EX-20.1 2 ex20_1.htm CIRCULAR ex20_1.htm
Exhibit 20.1

 
If you have sold or otherwise transferred all of your shares in Elan Corporation, plc, please pass this document to the purchaser or transferee or to the stockbroker, bank or other agent through whom the sale or transfer was effected, for transmission to the purchaser or transferee. THIS DOCUMENT IS BEING SENT TO YOU FOR INFORMATION ONLY AND REQUIRES NO ACTION TO BE TAKEN BY SHAREHOLDERS.

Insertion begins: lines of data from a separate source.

/-- A frame that is taken from the receive queue frees its place. -/
theorem State.takeFrame_fits (h : s.line.Fits) {isMine : RxFrame → Bool} {serve : State → RxFrame → State}
    (hs : ∀ s f, s.line.Fits → (serve s f).line.Fits) : (s.takeFrame isMine serve).line.Fits := by
  unfold State.takeFrame
  split
  · exact h
  · next f rest hrx =>
    have htaken : (s.setLine { s.line with rx := rest }).line.Fits := by
      refine ⟨h.tx, le_trans ?_ h.rx⟩
      rw [hrx]
      exact ((List.sublist_cons_self f rest).filter _).length_le
    dsimp only
    (repeat' split)
    · exact hs _ _ htaken
    · exact htaken
    · exact h

theorem State.frameRow_fits (h : s.line.Fits) {isMine : RxFrame → Bool} {serve : State → RxFrame → State}
    (hs : ∀ s f, s.line.Fits → (serve s f).line.Fits) : LeavesFits (s.frameRow isMine serve) :=
  State.whileAwake_fits h (State.takeFrame_fits h hs)

theorem State.completeWrite_fits (h : s.line.Fits) (w : InFlight) {event : State → State}
    (he : ∀ s, s.line.Fits → (event s).line.Fits) : (s.completeWrite w event).line.Fits := by
  unfold State.completeWrite
  simp only [State.arbitrate_frame]
  exact he _ h

theorem State.takeKey_fits (h : s.line.Fits) (key : Key) {act : State → State}
    (ha : ∀ s, s.line.Fits → (act s).line.Fits) : (s.takeKey key act).line.Fits := by
  unfold State.takeKey
  dsimp only
  (repeat' split)
  · exact h
  · exact ha _ h
  · exact ha _ h
  all_goals exact h

theorem State.serveSetup_fits (h : s.line.Fits) (f : RxFrame) {serve : State → State}
    (hs : ∀ s, s.line.Fits → (serve s).line.Fits) : (s.serveSetup f serve).line.Fits := by
  unfold State.serveSetup
  (repeat' split)
  · exact hs s h
  · exact h
  · exact State.answer_fits h _ _ _ _ _

theorem State.takeAdopt_fits (h : s.line.Fits) (f : RxFrame) {effect : State → StationNo → Nat → Nat → State}
    (he : ∀ s n slot gen, s.line.Fits → (effect s n slot gen).line.Fits) : (s.takeAdopt f effect).line.Fits := by
  unfold State.takeAdopt
  dsimp only
  (repeat' split)
  · exact h
  · exact he s _ _ _ h
  · exact State.answerSlot_fits h _ _ _ _ _

/-! ### The commands -/

theorem execPowerUp_fits (h : s.line.Fits) (i : StartInputs) : LeavesFits (execPowerUp i s) := by
  unfold execPowerUp
  split
  · exact State.done_fits (State.start_fits s i .power)
  · exact leavesFits_next h

theorem execSupplyLost_fits (h : s.line.Fits) (landed : Bool) : LeavesFits (execSupplyLost landed s) := by
  unfold execSupplyLost
  split
  · exact leavesFits_next (State.loseSupply_fits s landed)
  · exact leavesFits_next h

theorem execWake_fits (h : s.line.Fits) (cause : WakeCause) (i : StartInputs) : LeavesFits (execWake cause i s) := by
  unfold execWake
  (repeat' split)
  · exact State.done_fits (by simp)
  · exact leavesFits_next (State.loseSupply_fits s false)
  · exact leavesFits_next h

theorem execCellBandChange_fits (h : s.line.Fits) (samples : List Nat) (landed : Bool) :
    LeavesFits (execCellBandChange samples landed s) := by
  unfold execCellBandChange
  dsimp only
  (repeat' split)
  · exact leavesFits_next h
  · exact State.done_fits (State.takeBand_fits h _ landed)
  · exact leavesFits_next (State.loseSupply_fits s landed)
  · exact leavesFits_next h
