-- ==== Sys2Proof/Syntax.lean ====
section
/-! DEFINITION. The block's instruction set: the four commands of rule R46 (30_encoding.md), one constructor per row
of spec/opcode_table.json. A command has no operand field, no register field and no immediate (R47). -/

namespace Sys2Proof

/-- The four commands (R46). -/
inductive Instr where
  /-- ENCODE, `OP` = 00: R75 of 41_encode.md. -/
  | encode
  /-- DECODE, `OP` = 01: R89 of 42_decode.md. -/
  | decode
  /-- TRYDECODE, `OP` = 10: R90 of 42_decode.md. -/
  | tryDecode
  /-- ISVALID, `OP` = 11: R104 of 43_isvalid.md. -/
  | isValid
deriving DecidableEq, Repr

end Sys2Proof
end

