-- ==== Sys2Proof/Machine/Dispatch.lean ====
section
/-! DEFINITION. The meaning of each command: one arm per constructor of `Instr`. -/

namespace Sys2Proof.Machine

/-- The completion step of a command (R21): a next state, or the fault of an unwritten operand cell. -/
def exec (i : Instr) (s : State) : Host.Outcome State Fault Refusal :=
  match i with
  | .encode => Sys2Proof.Machine.execEncode s
  | .decode => Sys2Proof.Machine.execDecode s
  | .tryDecode => Sys2Proof.Machine.execTryDecode s
  | .isValid => Sys2Proof.Machine.execIsValid s

end Sys2Proof.Machine
end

Application has been made to the Irish Stock Exchange for the re-classification of the listing of the Company’s Ordinary Shares on the Official List of the Irish Stock Exchange from a primary listing to a secondary listing under Chapters 1 and 11  of the Listing Rules. It is expected that the change in listing status will become effective on 3 November, 2011. No change is proposed to be made to the Company’s listing on the New York Stock Exchange. Notwithstanding the re-classification, the Ordinary Shares will continue to be traded on the main market for listed securities of the Irish Stock Exchange.
 
This document should be read as a whole. This document does not constitute or form part of any offer or invitation to sell or issue or a solicitation of any offer to acquire, purchase or subscribe for shares in any jurisdiction.
 

 

Elan Corporation, plc
 
(Incorporated in Ireland with limited liability under the Companies Acts 1963-2009, registered number 30356)
 

 
Directors
Robert A. Ingram, Chairman
Kelly Martin, Chief Executive Officer
Lars Ekman*
Hans Peter Hasler*
Gary Kennedy*
Patrick Kennedy*
Giles Kerr*
Kieran McGowan*
Kyran McLaughlin*
Donal O'Connor*
Richard Pilnik*
Dennis Selkoe*
Andrew von Eschenbach*
* denotes non-executive
Head and Registered Office
Treasury Building,
Lower Grand Canal Street,
Dublin 2,
Ireland.

 
3 October, 2011
 
FOR INFORMATION ONLY to the holders of Ordinary Shares
 

Introduction
Your Board has decided that it would be in the best interests of the Company and its Shareholders for the Company to reclassify its Primary Listing on the Official List of the Irish Stock Exchange to a Secondary Listing on the Official List of the Irish Stock Exchange (the “Reclassification”).  The Company’s listing on the NYSE will not be affected by this Reclassification.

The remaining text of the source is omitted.